(Records for the exercise)

-- ==== Sys2Proof/Word.lean ====
section
/-! DEFINITION. The words of the device: bytes, 32-bit registers, 48-bit fabric addresses and 64-byte lines (R5-R8, R43,
R32). -/
namespace Sys2Proof

/-- A byte. -/
abbrev Byte := BitVec 8

/-- A 32-bit register (R43). -/
abbrev Word := BitVec 32

/-- A 48-bit fabric address (R34). -/
abbrev FAddr := BitVec 48

/-- A 64-byte line, byte 0 least significant (R8, R219). -/
abbrev LineData := BitVec 512

/-- A byte string, byte 0 first. -/
abbrev Bytes := List (BitVec 8)

end Sys2Proof
end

(End Records for the exercise)

Exactly the lines from the one containing "0 first. -/" to the final line of the entries must be restated, and no others.

[Result]
/-- A byte string, byte 0 first. -/
abbrev Bytes := List (BitVec 8)

end Sys2Proof
end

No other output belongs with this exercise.